Reporting on the survey, The Wall Street Journal's CFO Journal posted the blog, "Treasurers Weigh Investment Changes Amid European Money-Market Fund Reform." They explain, "The majority of European companies will consider changing their investment policies in response to new money-market fund rules and other regulatory changes, according to a survey by J.P. Morgan Chase & Co. Nearly 60%, or 75 of the 129 European companies J.P. Morgan surveyed, said the new rules could result in changes to where they keep their cash.... Globally, J.P. Morgan surveyed a total of 378 companies, with assets under management totaling $1.2 trillion."

The article continues, "The Council of the European Union, one of the EU's main decision-making bodies, in May approved reforms that impose stricter liquidity requirements and limit redemptions on money-market funds. The new rules are expected to go into effect by the end of 2018 or in early 2019. "Corporate treasurers are reevaluating their cash-decision making," said Jim Fuell, head of J.P. Morgan's global liquidity sales unit.... Around E1.2 trillion ($1.35 trillion) is currently invested in European money-market funds, according to the Institutional Money Market Funds Association."

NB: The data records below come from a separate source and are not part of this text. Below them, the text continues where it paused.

-- ==== Sys2Proof/Machine/Mgmt.lean ====
section
/-! DEFINITION. Hollyhock's standing services (18_hollyhock_management; 20_faults_recovery, R473, R477): the MRAM it keeps, the event
log and the console, the sensors, thermal and supply protection. -/

namespace Sys2Proof.Machine

/-- Changes the MRAM that no window shows. -/
def modNvm (f : NvmSt → NvmSt) (s : State) : State := { s with nvm := f s.nvm }
/-- Changes Hollyhock's working state. -/
def modMgt (f : MgtSt → MgtSt) (s : State) : State := { s with mgt := f s.mgt }

/-- Whether Hollyhock's firmware runs: after READY, not in its own reset (R91), not halted (R473), not gated (R451). -/
def State.mgtRuns (s : State) : Bool := s.isReady && !s.boot.mgtDown && !s.gated && !s.rb Reg.dbgWdog 0

/-- A firmware slot's entry in the directory. -/
def State.fwSlot (s : State) (x : Nat) : FwSlot := tabGet {} s.nvm.slots x
/-- Changes a firmware slot's entry. -/
def setFwSlot (x : Nat) (v : FwSlot) : State → State := modNvm (fun n => { n with slots := tabSet {} n.slots x v })
/-- Whether a copy of the rollback counter passes its check (R444). -/
def RollCopy.ok (c : RollCopy) : Bool := c.check == crc32 (wordsBytes [wd c.seq, wd c.value])
/-- A copy of the rollback counter that passes its check. -/
def State.roll (s : State) (i : Nat) : Option RollCopy := (tabGet none s.nvm.rolls i).filter RollCopy.ok
/-- The rollback counter (R444): the valid copy with the higher sequence number holds it; 0 before it has been written. -/
def State.rollback (s : State) : Nat :=
  match s.roll 0, s.roll 1 with
  | some a, some b => if a.seq < b.seq then b.value else a.value
  | some a, none => a.value
  | none, b => (b.map RollCopy.value).getD 0

/-- VERSION of the running image. -/
def State.version (s : State) : Nat := (s.fwSlot s.mgt.run).version

/-- UPD.DIR (R450). -/
def State.dirWord (s : State) : Word :=
  wd (s.nvm.trialRun.toNat * 32 + s.nvm.trialCount % 2 * 16 + (s.nvm.trial.map (· + 1)).getD 0 * 4 + (s.nvm.active + 1))

/-- The registers whose values are read from MRAM (R449, R450). -/
def State.nvmRead (s : State) (a : Nat) : Option Word :=
  if a = Reg.logHead then some (wd s.nvm.logSeq)
  else if a = Reg.logInfo then some (wd (s.nvm.logCount * 65536 + s.nvm.logNext))
  else if a = Reg.updDir then some s.dirWord
  else if a = Reg.updRollback then some (wd s.rollback)
  else if a = Reg.updSlotVer 0 ∨ a = Reg.updSlotVer 1 then some (wd (s.fwSlot ((a - Reg.updSlotVer 0) / 8)).version)
  else if a = Reg.updSlotSvn 0 ∨ a = Reg.updSlotSvn 1 then
    let x := s.fwSlot ((a - Reg.updSlotSvn 0) / 8)
    some (wd (x.verified.toNat * 65536 + x.svn))
  else none

/-! ## The event log and the console (R435–R437, R477) -/

/-- A hexadecimal digit in ASCII. -/
def hexDigit (n : Nat) : Byte := BitVec.ofNat 8 (if n < 10 then 48 + n else 55 + n)
/-- A value as `n` hexadecimal digits. -/
def hexText (n v : Nat) : List Byte := (List.range n).reverse.map (fun i => hexDigit (v / 16 ^ i % 16))

/-- The console line of a record (R477): SEQ, TICK, CODE, INFO and DETAIL, spaces between, CR LF (log entry 47). -/
def consoleLine (l : List Word) : List Byte :=
  let w := fun k => (l.getD k 0).toNat
  hexText 8 (w 6) ++ [32] ++ hexText 16 (w 0 + 2 ^ 32 * w 1) ++ [32] ++ hexText 4 (w 5 % 65536) ++ [32] ++
    hexText 8 (w 2) ++ [32] ++ hexText 8 (w 3) ++ [13, 10]

/-- A record written goes to the console (R477): 16 lines may wait behind the one being sent. -/
def consoleAdd (l : List Word) (s : State) : State :=
  if !s.rb Reg.dbgConsole 0 then s
  else if s.mgt.console.length < 17 then modMgt (fun m => { m with console := m.console ++ [l] }) s
  else addRf Reg.dbgConsole 8 1 1 s

/-- CONSOLE_LINE_SENT (R477): the line being sent has gone out on MTX, and the next one starts. -/
def execConsoleLineSent (s : State) : Host.Outcome State Fault Refusal :=
  .next (match s.mgt.console with
    | [] => s
    | l :: r => modMgt (fun m => { m with console := if s.rb Reg.dbgConsole 0 then r else [] })
        { s with dataOut := bytesWords (consoleLine l) })

/-- The words of a record, CHECK included (R435). -/
def LogRec.words (r : LogRec) (boots seq : Nat) : List Word :=
  let l := [loWord r.tick, hiWord r.tick, wd r.info, wd r.detail, wd boots,
    wd (r.code % 65536 + r.source % 256 * 65536 + r.sev % 4 * 16777216), wd seq]
  l ++ [wd (crc32 (wordsBytes l))]

/-- Hollyhock writes a record at NEXT (R435). -/
def logWrite (r : LogRec) (s : State) : State :=
  if r.sev < max 1 (s.rf Reg.logFilter 1 0) then s
  else
    let n := s.nvm
    let seq := (n.logSeq + 1) % 2 ^ 32
    let l := r.words n.boots seq
    let t := irq Page.log 0 (modNvm (fun n => { n with
      log := tabSet [] n.log n.logNext l, logSeq := seq, logNext := (n.logNext + 1) % 4096
      logCount := min 4096 (n.logCount + 1) }) s)
    consoleAdd l (if n.logNext = 4095 then publish 0xf5 t.now (irq Page.log 1 t) else t)

/-- Whether a record can be written now: Hollyhock runs and no clear is under way (R437). -/
def State.logOpen (s : State) : Bool := s.mgtRuns && !s.rb (Reg.status Page.log) 1

/-- The records that waited are written, in the order in which they arose. -/
def logFlush (s : State) : State :=
  if s.logOpen then s.mgt.logWaits.foldl (fun t r => logWrite r t) (modMgt (fun m => { m with logWaits := [] }) s) else s

/-- A record arises: it is written, after those that waited, or waits until it can be. -/
def logRec (r : LogRec) (s : State) : State :=
  if s.logOpen then logWrite r (logFlush s) else modMgt (fun m => { m with logWaits := m.logWaits ++ [r] }) s

/-- A record of the present tick. -/
def logAdd (code source sev info detail : Nat) (s : State) : State := logRec ⟨s.now, code, source, sev, info, detail⟩ s

/-- The record that LOG.SEL names is shown (R437). -/
def selShow (s : State) : State :=
  let l := tabGet [] s.nvm.log (s.rf Reg.logSel 11 0)
  let ok := decide (l.getD 7 0 = wd (crc32 (wordsBytes (l.take 7)))) && decide (l.length = 8)
  let t := forEach (List.range 8) (fun w => setReg (Reg.logRec w) (l.getD w 0)) (setRb Reg.logStatus2 0 ok s)
  if ok then t else fault 14 Page.log 0 (addRf Reg.logStatus2 31 16 1 t)

/-- A selection is shown, or held while LOG is quiesced or Hollyhock does not run (R446). -/
def selServe (s : State) : State :=
  if s.quiesced Page.log || !s.mgtRuns then modMgt (fun m => { m with selHeld := true }) s
  else selShow (modMgt (fun m => { m with selHeld := false }) s)

/-- A write of LOG.SEL (R437). -/
def logSelWrite (ag : Agent) (w : Word) : State → State := 
  guarded ag Reg.logSel (pageWork Page.log (fun s => selServe (storeReg Reg.logSel w s)))

/-- LOG_SEL_WRITE (R437). -/
def execLogSelWrite (ag : Agent) (w : Word) (s : State) : Host.Outcome State Fault Refusal := .next (logSelWrite ag w s)

/-- A write of LOG.CTRL (R437): CLR with the key starts a clear. -/
def logCtrlWrite (ag : Agent) (w : Word) : State → State :=
  guarded ag Reg.logCtrl (fun s =>
    if !bit w 0 then s
    else if fld w 31 16 ≠ 0xc35a then refusalErr Page.log Err.ownerDenied (writeInfo ag Reg.logCtrl) 0 s
    else pageWork Page.log (setRb (Reg.status Page.log) 1 true) s)

/-- LOG_CLEAR (R437). -/
def execLogClear (ag : Agent) (w : Word) (s : State) : Host.Outcome State Fault Refusal := .next (logCtrlWrite ag w s)

/-- LOG_CLEAR_DONE (R437): every record is invalid, and records that arose meanwhile are written. NEXT keeps its place (log entry
48). -/
def execLogClearDone (s : State) : Host.Outcome State Fault Refusal :=
  .next (if s.rb (Reg.status Page.log) 1 && s.mgtRuns then
    logFlush (setRb (Reg.status Page.log) 1 false (modNvm (fun n => { n with log := [], logCount := 0 }) s))
  else s)

/-! ## Sensors (R431) -/

/-- A sensor's new value; the page holds its values while quiesced (R446). -/
def sensorTake (x : SensorValue) (s : State) : State :=
  let hold := s.quiesced Page.sens
  match x with
  | .temp k v =>
    let t := modMgt (fun m => { m with temps := tabSet none m.temps k (some v) }) s
    if hold then t else setReg (Reg.sensTemp k) (wd (2 ^ 31 + unsigned 16 v)) t
  | .supply r mv =>
    let v := min 0xffff mv
    if hold then s else setReg (Reg.sensSupply r) (wd (min v (s.rf (Reg.sensSupply r) 31 16) * 65536 + v)) s
  | .drive c irms vpk =>
    if hold then s else setReg (Reg.sensCoilDrv c) (wd (min 0xffff irms * 65536 + min 0xffff vpk)) s
  | .field c power field =>
    if hold then s else setReg (Reg.sensCoilFld c) (wd (min 0xffff power * 65536 + min 0xffff field)) s

/-- What a sensor gives is kept for the next check of the retained record (R74), also while Hollyhock is in reset (log entry 100). -/
def sensorRead (x : SensorValue) : State → State :=
  match x with
  | .temp k v => readSensor k v
  | .supply r mv => sif (r == 0) (readSensor 3 mv)
  | _ => id

/-- Whether Hollyhock refreshes SENS: while its firmware runs, in a start once the sensors are calibrated or have their retained trims (R431). -/
def State.sensRuns (s : State) : Bool :=
  s.mgtRuns || (s.boot.phase == .starting && !s.rb Reg.dbgWdog 0 &&
    s.boot.plan.any (fun p => p.main.all (fun x => !([3, 4, 5, 16, 17].contains x.1))))

/-- SENSOR_REFRESH (R431). -/
def execSensorRefresh (x : SensorValue) (s : State) : Host.Outcome State Fault Refusal :=
  .next (sensorRead x (if s.sensRuns then sensorTake x s else s))

/-- A write of SENS.CNT_CLR (R448). -/
def sensCntClr (ag : Agent) (w : Word) : State → State :=
  guarded ag Reg.sensCntClr (sif (bit w 0) (fun s =>
    forEach (List.range 6) (fun r => setRf (Reg.sensSupply r) 31 16 0xffff) (setReg Reg.sensProtCnt 0 s)))

/-- SENS_CNT_CLR (R448). -/
def execSensCntClr (ag : Agent) (w : Word) (s : State) : Host.Outcome State Fault Refusal := .next (sensCntClr ag w s)

/-- A write of SENS.THERM_CFG (R448): LIMIT must lie above WARN. -/
def thermCfgWrite (ag : Agent) (w : Word) : State → State :=
  guarded ag Reg.sensThermCfg (fun s =>
    if fld w 23 16 ≤ fld w 7 0 then refusalErr Page.sens Err.modeAbort openDetail openDetail s else storeReg Reg.sensThermCfg w s)

/-! ## Calibration requests end (R97, R472) -/

/-- The pages that Hollyhock has taken for the mailbox command and the calibration that run, with their former agents. -/
def State.taken (s : State) : List (Nat × Nat) := (s.mgt.job.elim [] Job.owned) ++ (s.mgt.cal.elim [] CalJob.owned)

/-- The agent to which a page goes back: that of OWNER, or where Hollyhock has taken the page already, its agent before that. -/
def State.formerAgent (s : State) (p : Nat) : Nat :=
  ((s.taken.find? (fun x => x.1 == p)).map Prod.snd).getD (s.rf (Reg.owner p) 1 0)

The piece also comments, "Corporate treasurers and investment managers at 44% of the companies surveyed said they needed more time before making changes to their investments. Meanwhile, 43% of companies said mandatory liquidity fees and redemption hurdles would be the most important factor in their decision making process. A new category of funds, so called low-volatility net asset value funds, will likely attract significant amounts of corporate cash, Mr. Fuell said, as they are the most akin to the constant net asset value funds that are available now."

Finally, CFO Journal adds, "The changes in Europe are expected to be less dramatic than the reforms that came into effect in the U.S. in October 2016 because the liquidity fees and redemption hurdles apply to all money-market funds in Europe. The U.S. rules triggered a rush of cash from prime funds -- money-market funds that invest primarily in corporate debt securities -- into U.S. treasury and government funds, which are not subject to liquidity fees and redemption hurdles."